**What the task asks**.
Your task is to repeat exactly the lines below between the line holding "only [framerEnd, hlow]" and the line holding "theorem frameEvents_ofBracket (h", inclusive, and only those.

Stored data entries
/-- R38 (b), R88, R116: a write of STATUS, by WREG, WBUF or W_REGISTER, clears the two latched completion bits where its
byte has a 1, leaves them where it has a 0, and changes no byte of any other register. The chip may move by itself up
to the write of the byte; that surplus bytes change nothing is the model's choice (log entry 12), and so is it that a
write with no byte changes nothing (log entry 27). -/
def Obligations.StatusIsWriteOneToClear : Prop :=
  ∀ (s : State) (data : List Byte) (r0 : Reply) (rs rest : List Reply) (i : Instr), s.Idle →
    s.params.opcodesWf = true → s.params.aStatus.toNat ≤ 0x17 → s.params.aStatus ≠ s.params.aTxAddr →
    s.params.aStatus ≠ s.params.aRxAddrP0 → s.csn = .high →
    (i = .wbufReg s.params.aStatus data ∨ i = .wRegister s.params.aStatus data
      ∨ ∃ v, data = [v] ∧ i = .wreg s.params.aStatus v) →
    i.WellFormed s.params → s.env.replies = r0 :: (rs ++ rest) → rs.length = data.length →
    Quiet (rs.drop 1) →
    ∃ t, exec i s = .next t
      ∧ t.chip.status &&& 0x30#8
          = (s.chip.movedAll (r0 :: rs)).status &&& 0x30#8 &&& ~~~(data.headD 0x00#8)
      ∧ ∀ a j, (a ≠ s.params.aStatus ∨ j ≠ 0) →
          Chip.readByte t.params t.chip a j
            = Chip.readByte s.params (s.chip.movedAll (r0 :: rs)) a j

/-- R38 (c), R208: a write of RF_CH, by WREG, WBUF or W_REGISTER, clears the counter field, and so do SETCH and ENTERTX
when they have returned, on a chip that changes nothing by itself. That a write of any other register, and one with no
data byte, leaves it is the model's choice: the spec does not say which register holds it (log entries 26 and 27). -/
def Obligations.TheChannelWriteClearsTheCounter : Prop :=
  ∀ s : State, s.Idle → s.params.opcodesWf = true → s.params.aRfCh.toNat ≤ 0x17 →
    s.params.aRfCh ≠ s.params.aStatus → s.csn = .high →
    (∀ (a : RegAddr) (data : List Byte) (r0 : Reply) (rs rest : List Reply) (i : Instr),
        (i = .wbufReg a data ∨ i = .wRegister a data ∨ ∃ v, data = [v] ∧ i = .wreg a v) →
        i.WellFormed s.params → s.env.replies = r0 :: (rs ++ rest) → rs.length = data.length →
        Quiet (rs.drop 1) →
        ∃ t, exec i s = .next t
          ∧ t.chip.counter
              = if a = s.params.aRfCh ∧ data ≠ [] then 0 else (s.chip.movedAll (r0 :: rs)).counter)
      ∧ ∀ (i : Instr) (t : State), ((∃ ch, i = .setCh ch) ∨ ∃ cfg, i = .enterTx cfg) →
          Quiet s.env.replies → exec i s = .next t → t.Idle → t.chip.counter = 0

/-- R90, R91, R92, R38 (d): W_TX_PAYLOAD queues the payload at the end of the TX FIFO, FLUSH_TX empties the TX FIFO,
FLUSH_RX the RX FIFO, on a chip that changes nothing by itself meanwhile. Bit 4 of FIFO status, "the TX FIFO is
empty", is 0 after the load and 1 after the flush (R69, R91; its place is log entry 25's), and every other register byte
is as before, as all of them are after FLUSH_RX. That the other bits of FIFO status stay, whatever the queues do, is
log entry 25's choice too, and that those of STATUS do is log entry 34's. That the payload is queued whatever the queue
holds is log entry 12's (N9), that one of any length is queued whole is log entry 28's, and that the effect falls on
the closing edge is log entry 13's. -/
def Obligations.PayloadsAreQueuedAndFlushed : Prop :=
  ∀ (s : State) (r0 : Reply) (rs rest : List Reply), s.Idle → s.params.opcodesWf = true →
    s.csn = .high → s.env.replies = r0 :: (rs ++ rest) → Quiet (r0 :: rs) →
    (∀ data, data.length ≤ s.params.nMax → rs.length = data.length →
        ∃ t, exec (.wTxPayload data) s = .next t ∧ t.chip.txFifo = s.chip.txFifo ++ [data]
          ∧ t.chip.rxFifo = s.chip.rxFifo
          ∧ (s.params.aFifoStatus ≠ s.params.aStatus →
              Chip.readByte t.params t.chip s.params.aFifoStatus 0
                = Chip.readByte s.params s.chip s.params.aFifoStatus 0 &&& 0xEF#8)
          ∧ ∀ a j, (a ≠ s.params.aFifoStatus ∨ j ≠ 0) →
              Chip.readByte t.params t.chip a j = Chip.readByte s.params s.chip a j)
      ∧ (rs.length = s.params.flushTrailer.length →
          ∃ t, exec .flushTx s = .next t ∧ t.chip.txFifo = [] ∧ t.chip.rxFifo = s.chip.rxFifo
            ∧ (s.params.aFifoStatus ≠ s.params.aStatus →
                Chip.readByte t.params t.chip s.params.aFifoStatus 0
                  = Chip.readByte s.params s.chip s.params.aFifoStatus 0 ||| 0x10#8)
            ∧ ∀ a j, (a ≠ s.params.aFifoStatus ∨ j ≠ 0) →
                Chip.readByte t.params t.chip a j = Chip.readByte s.params s.chip a j)
      ∧ (rs = [] →
          ∃ t, exec .flushRx s = .next t ∧ t.chip.rxFifo = [] ∧ t.chip.txFifo = s.chip.txFifo
            ∧ ∀ a j, Chip.readByte t.params t.chip a j = Chip.readByte s.params s.chip a j)

/-- R91, R69 (95_test_vectors.md E4, P3): "a subsequent read of FIFO status shows empty". On a chip that returns the
register to a read, RREG of FIFO status after a flush of the TX FIFO returns a byte with bit 4 set, and after
W_TX_PAYLOAD one with bit 4 clear. That it is bit 4 is log entry 25's; that the chip's own moves during the load or the
flush come before its effect is log entry 13's; that a load with no data byte counts is log entry 28's. -/
def Obligations.FifoStatusShowsTheLoadAndTheFlush : Prop :=
  ∀ (s t : State) (i : Instr) (q0 q1 : Reply) (rest : List Reply), s.Idle →
    s.params.opcodesWf = true → s.csn = .high → s.params.aFifoStatus.toNat ≤ 0x17 →
    s.params.aFifoStatus ≠ s.params.aStatus →
    (i = .flushTx ∨ i = .flushTxFifo ∨ ∃ data, i = .wTxPayload data) →
    exec i s = .next t → t.busy = false → t.env.replies = q0 :: q1 :: rest → q0.chip = none →
    q1.chip = none →
    (∀ b, Chip.answer t.params t.chip
          (some { cmd := some (t.params.opRRegister ||| regByte s.params.aFifoStatus), data := [] })
            = some b → q1.rx = b) →
    ∃ u v, exec (.rreg s.params.aFifoStatus) t = .next u ∧ u.resp = some (.value v)
      ∧ v &&& 0x10#8 = (match i with
          | .flushTx | .flushTxFifo => 0x10#8
          | _ => 0x00#8)
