/-- Settles O15: each form is one bracket of dummy bytes. -/
theorem rbufCollectsTheBytesInOrder : Obligations.RbufCollectsTheBytesInOrder := by
  unfold Obligations.RbufCollectsTheBytesInOrder
  intro s n r0 rs rest hs hn he hl
  refine ⟨fun a => ?_, fun c hc => ?_⟩
  · rw [exec_rbuf_returns (i := .rbufReg a n) rfl hs (illegalCount_of_le hn) he hl, opHead_opRbuf_reg]
    rfl
  · exact exec_rbuf_returns rfl hs (illegalCommand_of_mem hc hn) he hl

/-- Settles O16: each form is one bracket of its bytes. -/
theorem wbufSendsTheBytesInOrder : Obligations.WbufSendsTheBytesInOrder := by
  unfold Obligations.WbufSendsTheBytesInOrder
  intro s data r0 rs rest hs hn he hl
  refine ⟨fun a => ?_, fun c hc => ?_⟩
  · rw [exec_wbuf_returns (i := .wbufReg a data) rfl hs (illegalCount_of_le hn) he hl, opHead_opWbuf_reg]
  · exact exec_wbuf_returns rfl hs (illegalCommand_of_mem hc hn) he hl

/-- Settles O18: RBUF carries both. -/
theorem wireReadsAreBracketsOfDummyBytes : Obligations.WireReadsAreBracketsOfDummyBytes := by
  unfold Obligations.WireReadsAreBracketsOfDummyBytes
  intro s n r0 rs rest hs hn he hl
  refine ⟨fun a => ?_, exec_rbuf_returns rfl hs (illegalCount_of_le hn) he hl⟩
  rw [exec_rbuf_returns (i := .rRegister a n) rfl hs (illegalCount_of_le hn) he hl, opHead_opRbuf_reg]

/-- Settles O19: WBUF carries both. -/
theorem wireWritesAreBracketsOfTheirBytes : Obligations.WireWritesAreBracketsOfTheirBytes := by
  unfold Obligations.WireWritesAreBracketsOfTheirBytes
  intro s data r0 rs rest hs hn he hl
  refine ⟨fun a => ?_, exec_wbuf_returns rfl hs (illegalCount_of_le hn) he hl⟩
  rw [exec_wbuf_returns (i := .wRegister a data) rfl hs (illegalCount_of_le hn) he hl, opHead_opWbuf_reg]

/-- Settles O20: WBUF carries all four, with the trailer as its bytes or with none. -/
theorem flushesAndNopSendTheirHeadByte : Obligations.FlushesAndNopSendTheirHeadByte := by
  unfold Obligations.FlushesAndNopSendTheirHeadByte
  intro s r0 rs rest hs he
  refine ⟨fun hl => ⟨exec_wbuf_returns rfl hs rfl he hl, exec_wbuf_returns rfl hs rfl he hl⟩, fun hl => ?_⟩
  subst hl
  exact ⟨exec_wbuf_returns rfl hs rfl he rfl, exec_wbuf_returns rfl hs rfl he rfl⟩

/-- Settles O48: RBUF closes its bracket low, so the next bracket opens without a falling edge, and the chip makes its
own moves alone. -/
theorem theErratumLeavesChipSelectLow : Obligations.TheErratumLeavesChipSelectLow := by
  unfold Obligations.TheErratumLeavesChipSelectLow
  intro s a b n v r0 rs q0 q1 rest hs herr hn he hl
  obtain ⟨hb, -⟩ := s.idle_iff.mp hs
  have hlow : rbufClose s.params = .low := if_pos herr
  refine ⟨_, _, exec_rbuf_returns rfl hs (illegalCount_of_le hn) he hl, hlow, hb,
    wregWritesOneByteAndReturnsStatus _ b v q0 q1 rest (by exact hs) (by rfl), rfl, ?_, ?_⟩
  · simp only [framerEnd, hlow]
    rfl
  · rfl

/-! ### The events of a bracket -/

/-- An exchange. -/
def Event.isExchange : Event → Bool
  | .x _ _ => true
  | .csn _ | .ce _ | .irq _ | .ret _ => false

/-- An event of a bracket: a write of chip-select or an exchange. -/
def Event.ofBracket : Event → Bool
  | .csn _ | .x _ _ => true
  | .ce _ | .irq _ | .ret _ => false

section
variable {out : List Byte} {rs : List Reply}

theorem dataEvents_exchanges (out : List Byte) (rs : List Reply) : ∀ e ∈ dataEvents out rs, e.isExchange = true := by
  intro e he
  obtain ⟨k, hk, rfl⟩ := List.mem_iff_getElem.mp he
  simp [dataEvents, Event.isExchange]

theorem dataEvents_length (hl : rs.length = out.length) : (dataEvents out rs).length = out.length := by
  simp [dataEvents, hl]

/-- A bracket with `n` data bytes is `n + 3` events, of which `n + 1` are exchanges (R80). -/
theorem frameEvents_length (h : Byte) (close : Level) (r0 : Reply) (hl : rs.length = out.length) :
    (frameEvents h out close r0 rs).length = out.length + 3
      ∧ ((frameEvents h out close r0 rs).filter Event.isExchange).length = out.length + 1 := by
  have hx : (dataEvents out rs).filter Event.isExchange = dataEvents out rs :=
    List.filter_eq_self.mpr (dataEvents_exchanges out rs)
  constructor
  · simp [frameEvents, dataEvents_length hl]
  · simp [frameEvents, List.filter_cons, Event.isExchange, hx, dataEvents_length hl]

theorem dataEvents_ofBracket (out : List Byte) (rs : List Reply) : ∀ e ∈ dataEvents out rs, e.ofBracket = true := by
  intro e he
  have hx := dataEvents_exchanges out rs e he
  cases e <;> simp_all [Event.isExchange, Event.ofBracket]

theorem frameEvents_ofBracket (h : Byte) (out : List Byte) (close : Level) (r0 : Reply) (rs : List Reply) :
    ∀ e ∈ frameEvents h out close r0 rs, e.ofBracket = true := by
  simp only [frameEvents, List.mem_append, List.mem_cons, List.not_mem_nil, or_false]
  rintro e (((rfl | rfl) | he) | rfl)
  · rfl
  · rfl
  · exact dataEvents_ofBracket out rs e he
  · rfl
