/-- FetchReadsThenAdvances, WellFormedAccessesAnswer, WellFormedMachineAlwaysSteps, ResetSatisfiesInvariant: a configuration with each
kind of target, one that fills the space, one with a mapping of length 0. -/
theorem witness_well_formed :
    (withRam [0x12]).config.wellFormed = true ∧ overlay.config.wellFormed = true ∧ State.reset.config.wellFormed = true ∧
    Configuration.wellFormed { map := [{ base := 0, length := 4096, target := .rom (List.replicate 2048 0) }], hasStop := true } = true := by
  refine ⟨by decide, by decide, by decide, ?_⟩
  simp only [Configuration.wellFormed, Mapping.wellFormed, Mapping.inSpace, Mapping.targetFits, List.all_cons, List.all_nil,
    List.length_replicate]
  decide

/-- A halted state that meets the invariant: HaltedIsAbsorbing, EveryStepKeepsInvariant. -/
def haltedState : State :=
  { rom [0x70] with iar := 1, run := .halted, fault := some { opcode := 7, address := 0 }, trace := [.illegalInstruction 7 0] }

theorem witness_halted : haltedState.Inv ∧ haltedState.run = .halted :=
  ⟨⟨by decide, by decide, by decide, by decide, by decide, by decide, ⟨[], rfl, rfl⟩⟩, rfl⟩

/-- A running state with RAM, a DebugOutput value and a record, that meets the invariant: EveryStepKeepsInvariant. -/
def busyState : State :=
  { withRam [0x32] with addr := 0x20F, a := 3, mem := [(0x200, 9), (0x20F, 1)], dbg := [(1, 7)], trace := [.dbgWrite 7] }

theorem witness_busy : busyState.Inv ∧ after busyState (fun t => t.mem == [(0x200, 9), (0x20F, 3)]) = true :=
  ⟨⟨by decide, by decide, by decide, by decide, fun f hf => (by cases hf), by decide, rfl⟩, by decide⟩

/-- StopInputStopsBeforeFetch, first clause. -/
theorem witness_stop_asserted :
    (withStop [0x12] [true]).config.wellFormed = true ∧ (withStop [0x12] [true]).run = .running ∧
    (withStop [0x12] [true]).config.hasStop = true ∧ (withStop [0x12] [true]).stopInput = true :: [] := by decide

/-- StopInputStopsBeforeFetch, second clause. -/
theorem witness_stopped : ({ withStop [0x12] [] with run := .stopped } : State).Inv :=
  ⟨by decide, by decide, by decide, by decide, fun f hf => (by cases hf), by decide, rfl⟩

/-- StopInputStopsBeforeFetch, third clause; LdiLoadsImmediate. -/
theorem witness_no_stop :
    (rom [0x12]).config.hasStop = false ∧ (rom [0x12]).run = .running ∧ after (rom [0x12]) (fun t => t.run == .running) = true := by
  decide

/-- Ready for an instruction of each shape, an opcode at 4095 among them: the step clauses of the instruction statements. -/
theorem witness_ready :
    (rom [0x12]).ReadyFor (.ldi 2) ∧ (rom [0x20]).ReadyFor .lod ∧ (rom [0x30]).ReadyFor .str ∧ (rom [0x40]).ReadyFor .sar ∧
    (rom [0x50]).ReadyFor .sap ∧ (rom [0x69]).ReadyFor (.mov .c .b) ∧ (rom [0x60]).ReadyFor (.mov .a .a) ∧
    (rom [0xD2]).ReadyFor (.nand .a .c) ∧ (rom [0x80, 0x2A]).ReadyFor (.jmp 0 2 0xA) ∧ (rom [0x90]).ReadyFor .rjp ∧
    (rom [0xA0, 0x05]).ReadyFor (.jz 0 0 5) := by
  refine ⟨?_, ?_, ?_, ?_, ?_, ?_, ?_, ?_, ?_, ?_, ?_⟩ <;> exact ready_of_check (by decide)

/-- Ready for each illegal opcode: IllegalOpcodeHalts, ExecutionOffTheMapHalts. -/
theorem witness_ready_illegal :
    (rom []).ReadyFor .illegal0 ∧ ({ rom [] with iar := 0xFFF } : State).ReadyFor .illegal0 ∧ (rom [0x70]).ReadyFor .illegal7 ∧
    (rom [0xB0]).ReadyFor .illegalB ∧ (rom [0xC0]).ReadyFor .illegalC ∧ (rom [0xE0]).ReadyFor .illegalE ∧
    (rom [0xF0]).ReadyFor .illegalF := by
  refine ⟨?_, ?_, ?_, ?_, ?_, ?_, ?_⟩ <;> exact ready_of_check (by decide)

/-- JzBranchesOnZeroA: both branches, and not taken across the wrap (V-Z5). -/
theorem witness_jz_branches :
    (rom [0xA0, 0x05]).a = 0 ∧ ({ rom [0xA0, 0x05] with a := 3 } : State).a ≠ 0 ∧
    (({ State.reset with iar := 0xFFD, a := 1 } : State).placeAtIar [0xA, 1, 2, 3]).ReadyFor (.jz 1 2 3) :=
  ⟨rfl, by decide, ready_of_check (by decide)⟩

/-- NandPairIsAnd: two different registers. -/
theorem witness_nand_pair : Reg.a ≠ Reg.d := by decide

/-- What the four targets and no mapping resolve to, at the first and last address of a mapping: StrStoresByTarget,
ResolveFindsFirstMapping, RamReadReturnsLastWrite, RomWriteIsRejected, DebugOutputWriteEmits, UnmappedAccessIsZeroAndNoOp. -/
theorem witness_targets :
    (resolve (withRam [0x12]).config.map 0x001).map (fun h => (h.index, h.offset, h.mapping.target)) = some (0, 1, .rom [0x12]) ∧
    (resolve (withRam [0x12]).config.map 0x002) = none ∧
    (resolve (withRam [0x12]).config.map 0x100).map (fun h => (h.index, h.offset, h.mapping.target)) = some (1, 0, .debugOutput) ∧
    (resolve (withRam [0x12]).config.map 0x200).map (fun h => (h.index, h.offset, h.mapping.target)) =
      some (2, 0, .ram (ramInitDefault 16)) ∧
    (resolve (withRam [0x12]).config.map 0x20F).map (fun h => (h.index, h.offset)) = some (2, 15) ∧
    (resolve (withRam [0x12]).config.map 0x210) = none := by decide

/-- UnmappedAccessIsZeroAndNoOp: no mapping contains the address. -/
theorem witness_unmapped :
    ∀ m ∈ (withRam [0x12]).config.map, ¬(m.base ≤ (0x210 : Addr).toNat ∧ (0x210 : Addr).toNat < m.base + m.length) := by decide

/-- RomReadsHighNibbleFirst. -/
theorem witness_rom_byte : (image [0x12, 0x34])[1]? = some 0x34 := by decide

/-- IllFormedConfigurationIsRefused. -/
theorem witness_ill_formed :
    (State.resetWith { map := [{ base := 0, length := 2, target := .ram [0] }], hasStop := false }).config.wellFormed = false := by
  decide

/-- DefaultConfigurationReadsImage, LongImageHidesPort: images of 128 and 129 bytes. -/
theorem witness_image_lengths :
    (rom (List.replicate 128 0x11)).config = defaultConfiguration (image (List.replicate 128 0x11)) ∧
    (image (List.replicate 128 0x11)).length ≤ 128 ∧ 128 < (image (List.replicate 129 0x11)).length :=
  ⟨rfl, by simp [image], by simp [image]⟩

/-- StoredNibbleIsFetched. -/
theorem witness_store_then_fetch :
    (withRam []).config.wellFormed = true ∧
    resolve (withRam []).config.map ({ withRam [] with addr := 0x200, iar := 0x200 } : State).addr.toNat =
      some { index := 2, mapping := { base := 0x200, length := 16, target := .ram (ramInitDefault 16) }, offset := 0 } := by decide

/-- ResetSatisfiesInvariant, its last two clauses: a RAM mapping and a DebugOutput mapping. -/
theorem witness_reset_targets :
    overlay.config.map[0]?.map (·.target) = some (.ram (List.replicate 8 1)) ∧
    overlay.config.map[2]?.map (·.target) = some .debugOutput := by decide

/-- HaltsOnlyOnIllegalOpcode: a cycle that halts and one that does not. -/
theorem witness_halting :
    after (rom [0x70]) (fun t => t.run == .halted) = true ∧ (rom [0x70]).memRead 0 = some 7 ∧ (7 : Nibble) ∈ illegalOpcodes ∧
    after (rom [0x12]) (fun t => t.run == .running) = true := by decide

/-- ExecutionOffTheMapHalts: the port. -/
theorem witness_port_execution :
    (resolve (rom [0x12]).config.map 0x100).map (·.mapping.target) = some .debugOutput ∧
    ({ rom [0x12] with iar := 0x100 } : State).TakesCycle := ⟨by decide, rfl, rfl, rfl⟩

/-- EmptyAddressZeroHaltsAtOnce. -/
theorem witness_empty_zero : (defaultConfiguration []).wellFormed = true ∧ resolve (defaultConfiguration []).map 0 = none := by decide

/-- GeneralRegisterWriters, AddrRoles, TraceIsAppendOnly, RegisterCHasNoFixedRole: instructions that answer and change what is asked. -/
theorem witness_exec_answers :
    exec (.ldi 3) (rom [0x12]) = .next ((rom [0x12]).writeReg .a 3) ∧ ((rom [0x12]).writeReg .a 3).readReg .a ≠ (rom [0x12]).readReg .a ∧
    exec (.nand .c .c) (rom [0x12]) = .next ((rom [0x12]).writeReg .c 0xF) ∧
    exec (.mov .a .d) { rom [0x12] with a := 1 } = .next { rom [0x12] with a := 1, d := 1 } ∧
    exec .sar { rom [0x12] with a := 1 } = .next { rom [0x12] with a := 1, addr := 0x010 } ∧
    exec .str { rom [0x12] with addr := 0x100 } =
      .next (({ rom [0x12] with addr := 0x100 } : State).writePort 1 0) := by
  refine ⟨rfl, by decide, rfl, rfl, rfl, rfl⟩

/-- IarChangesOnlyAsListed, third clause: a halted machine, and a sampled stop. -/
theorem witness_iar_still :
    haltedState.run ≠ .running ∧ after haltedState (fun t => t == haltedState) = true ∧
    (withStop [0x12] [true]).stopRequested = true := by decide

**Answer below**.
  · simp only [framerEnd, hlow]
    rfl
  · rfl

/-! ### The events of a bracket -/

/-- An exchange. -/
def Event.isExchange : Event → Bool
  | .x _ _ => true
  | .csn _ | .ce _ | .irq _ | .ret _ => false

/-- An event of a bracket: a write of chip-select or an exchange. -/
def Event.ofBracket : Event → Bool
  | .csn _ | .x _ _ => true
  | .ce _ | .irq _ | .ret _ => false

section
variable {out : List Byte} {rs : List Reply}

theorem dataEvents_exchanges (out : List Byte) (rs : List Reply) : ∀ e ∈ dataEvents out rs, e.isExchange = true := by
  intro e he
  obtain ⟨k, hk, rfl⟩ := List.mem_iff_getElem.mp he
  simp [dataEvents, Event.isExchange]

theorem dataEvents_length (hl : rs.length = out.length) : (dataEvents out rs).length = out.length := by
  simp [dataEvents, hl]

/-- A bracket with `n` data bytes is `n + 3` events, of which `n + 1` are exchanges (R80). -/
theorem frameEvents_length (h : Byte) (close : Level) (r0 : Reply) (hl : rs.length = out.length) :
    (frameEvents h out close r0 rs).length = out.length + 3
      ∧ ((frameEvents h out close r0 rs).filter Event.isExchange).length = out.length + 1 := by
  have hx : (dataEvents out rs).filter Event.isExchange = dataEvents out rs :=
    List.filter_eq_self.mpr (dataEvents_exchanges out rs)
  constructor
  · simp [frameEvents, dataEvents_length hl]
  · simp [frameEvents, List.filter_cons, Event.isExchange, hx, dataEvents_length hl]

theorem dataEvents_ofBracket (out : List Byte) (rs : List Reply) : ∀ e ∈ dataEvents out rs, e.ofBracket = true := by
  intro e he
  have hx := dataEvents_exchanges out rs e he
  cases e <;> simp_all [Event.isExchange, Event.ofBracket]

theorem frameEvents_ofBracket (h : Byte) (out : List Byte) (close : Level) (r0 : Reply) (rs : List Reply) :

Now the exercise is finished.